%%
/-- The placed element with something changed. -/
def placedWith (f : Elem → Elem) (n : Nat) : State := (placed n).modElem (placed n).cur.elem f

/-- Each instruction of R152 to R155 fires where its word is placed. -/
theorem wit_ElementIntegerResults : [0x8000004000084418E0300000, 0x8000004001184418E0300000, 0x8000004002284418E0300000,
    0x8000004003384418E0300000, 0x8000004004484418E0300000, 0x800001C005580018E0200000, 0x800001C006080018E0200000,
    0x8000004007184418E0300000, 0x8000004008284418E0300000, 0x8000004009384418E0300000, 0x800000400A484418E0300000,
    0x800000400B584418E0300000, 0x800000400C084418E0300000, 0x800001C00D180018E0200000, 0x800001C00E280018E0200000,
    0x8000004010B84418E0300000, 0x8000004011B84418E0300000, 0x8000004012B84418E0300000, 0x800001C013B80018E0200000,
    0x8000004014B84418E0300000, 0x8000004015B84418E0300000, 0x8000004018B84418E0300000, 0x8000004019084418E0300000,
    0x800000401A284418E0300000, 0x800000401B184418E0300000, 0x8000004020484478E0300000, 0x8000004021484478E0300000,
    0x8000004022484478E0300000, 0x8000004024484478E0300000, 0x8000004029484478E0300000, 0x800001C02528001841200000,
    0x800001C02628001841200000].all (readyUnder intRule) = true := by decide +kernel

theorem wit_ElementFloatResults : [0x8000004040684418E0300000, 0x8000004041784418E0300000, 0x8000004042884418E0300000,
    0x8000004043684418E0300000, 0x8000004044784418E0300000, 0x8000004045884418E0300000, 0x800001C046680018E0200000,
    0x800001C047780018E0200000, 0x8000004048884418E0300000, 0x8000004049684418E0300000, 0x800000404A784418E0300000,
    0x800000404B884418E0300000, 0x800001C058680018E0200000, 0x800001C059680018E0200000, 0x800001C05A680018E0200000,
    0x800001C05B680018E0200000].all (readyUnder floatRule) = true := by decide +kernel

theorem wit_ElementTokenResults : [0x8000004070084418E0300000, 0x8000004071084418E0300000, 0x8000004072084418E0300000,
    0x8000004096084418E0300000, 0x800001C099C80018E0200000, 0x8000004099D84418E0300000,
    0x8000004099E84418E0300000, 0x800039C09C009F18E0000000, 0x800039C09D009F40E0000000, 0x800039C09E009F48E0000000,
    0x800039C09F030018E0000000, 0x800039C0E2C00018E0000000, 0x800039C0E2D00018E0000000, 0x800039C0E2E00018E0000000,
    0x800039C0E2F00018E0000000, 0x800001C090080018E0200000].all (readyUnder tokenRule) = true := by decide +kernel

/-- The reductions and prefix sums, with eight valid lanes and with none. -/
theorem wit_ElementReductions : [0x800001C078280018E0200000, 0x800001C079280018E0200000, 0x800001C07A280018E0200000,
    0x800001C07B880018E0200000, 0x800001C07C880018E0200000, 0x800001C07D880018E0200000].all (readyUnder reduceRule) = true ∧
    [0x800001C080580018E0200000, 0x800001C081780018E0200000].all (readyUnder prefixRule) = true ∧
    ((wordOf 0x800001C078280018E0200000).map (fun w => ((placed 0x800001C078280018E0200000).opA (placed 0x800001C078280018E0200000).cur.elem w).m) = some 0xFF) ∧
    (let s := placedWith (fun x => x.setQueue 0 [⟨{ Token.zero with l := true }, .restored false⟩]) 0x800001C078280018E0200000
     (wordOf 0x800001C078280018E0200000).map (fun w => (s.ready s.cur.elem w, (s.opA s.cur.elem w).m)) = some (true, 0)) := by decide +kernel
%%
WHAT IS EXPECTED
Every entry above should be retyped exactly as it appears.

RESPONSE BOX
/-- The placed element with something changed. -/
def placedWith (f : Elem → Elem) (n : Nat) : State := (placed n).modElem (placed n).cur.elem f

/-- Each instruction of R152 to R155 fires where its word is placed. -/
theorem wit_ElementIntegerResults : [0x8000004000084418E0300000, 0x8000004001184418E0300000, 0x8000004002284418E0300000,
    0x8000004003384418E0300000, 0x8000004004484418E0300000, 0x800001C005580018E0200000, 0x800001C006080018E0200000,
    0x8000004007184418E0300000, 0x8000004008284418E0300000, 0x8000004009384418E0300000, 0x800000400A484418E0300000,
    0x800000400B584418E0300000, 0x800000400C084418E0300000, 0x800001C00D180018E0200000, 0x800001C00E280018E0200000,
    0x8000004010B84418E0300000, 0x8000004011B84418E0300000, 0x8000004012B84418E0300000, 0x800001C013B80018E0200000,
    0x8000004014B84418E0300000, 0x8000004015B84418E0300000, 0x8000004018B84418E0300000, 0x8000004019084418E0300000,
    0x800000401A284418E0300000, 0x800000401B184418E0300000, 0x8000004020484478E0300000, 0x8000004021484478E0300000,
    0x8000004022484478E0300000, 0x8000004024484478E0300000, 0x8000004029484478E0300000, 0x800001C02528001841200000,
    0x800001C02628001841200000].all (readyUnder intRule) = true := by decide +kernel

theorem wit_ElementFloatResults : [0x8000004040684418E0300000, 0x8000004041784418E0300000, 0x8000004042884418E0300000,
    0x8000004043684418E0300000, 0x8000004044784418E0300000, 0x8000004045884418E0300000, 0x800001C046680018E0200000,
    0x800001C047780018E0200000, 0x8000004048884418E0300000, 0x8000004049684418E0300000, 0x800000404A784418E0300000,
    0x800000404B884418E0300000, 0x800001C058680018E0200000, 0x800001C059680018E0200000, 0x800001C05A680018E0200000,
    0x800001C05B680018E0200000].all (readyUnder floatRule) = true := by decide +kernel

theorem wit_ElementTokenResults : [0x8000004070084418E0300000, 0x8000004071084418E0300000, 0x8000004072084418E0300000,
    0x8000004096084418E0300000, 0x800001C099C80018E0200000, 0x8000004099D84418E0300000,
    0x8000004099E84418E0300000, 0x800039C09C009F18E0000000, 0x800039C09D009F40E0000000, 0x800039C09E009F48E0000000,
    0x800039C09F030018E0000000, 0x800039C0E2C00018E0000000, 0x800039C0E2D00018E0000000, 0x800039C0E2E00018E0000000,
    0x800039C0E2F00018E0000000, 0x800001C090080018E0200000].all (readyUnder tokenRule) = true := by decide +kernel

/-- The reductions and prefix sums, with eight valid lanes and with none. -/
theorem wit_ElementReductions : [0x800001C078280018E0200000, 0x800001C079280018E0200000, 0x800001C07A280018E0200000,
    0x800001C07B880018E0200000, 0x800001C07C880018E0200000, 0x800001C07D880018E0200000].all (readyUnder reduceRule) = true ∧
    [0x800001C080580018E0200000, 0x800001C081780018E0200000].all (readyUnder prefixRule) = true ∧
    ((wordOf 0x800001C078280018E0200000).map (fun w => ((placed 0x800001C078280018E0200000).opA (placed 0x800001C078280018E0200000).cur.elem w).m) = some 0xFF) ∧
    (let s := placedWith (fun x => x.setQueue 0 [⟨{ Token.zero with l := true }, .restored false⟩]) 0x800001C078280018E0200000
     (wordOf 0x800001C078280018E0200000).map (fun w => (s.ready s.cur.elem w, (s.opA s.cur.elem w).m)) = some (true, 0)) := by decide +kernel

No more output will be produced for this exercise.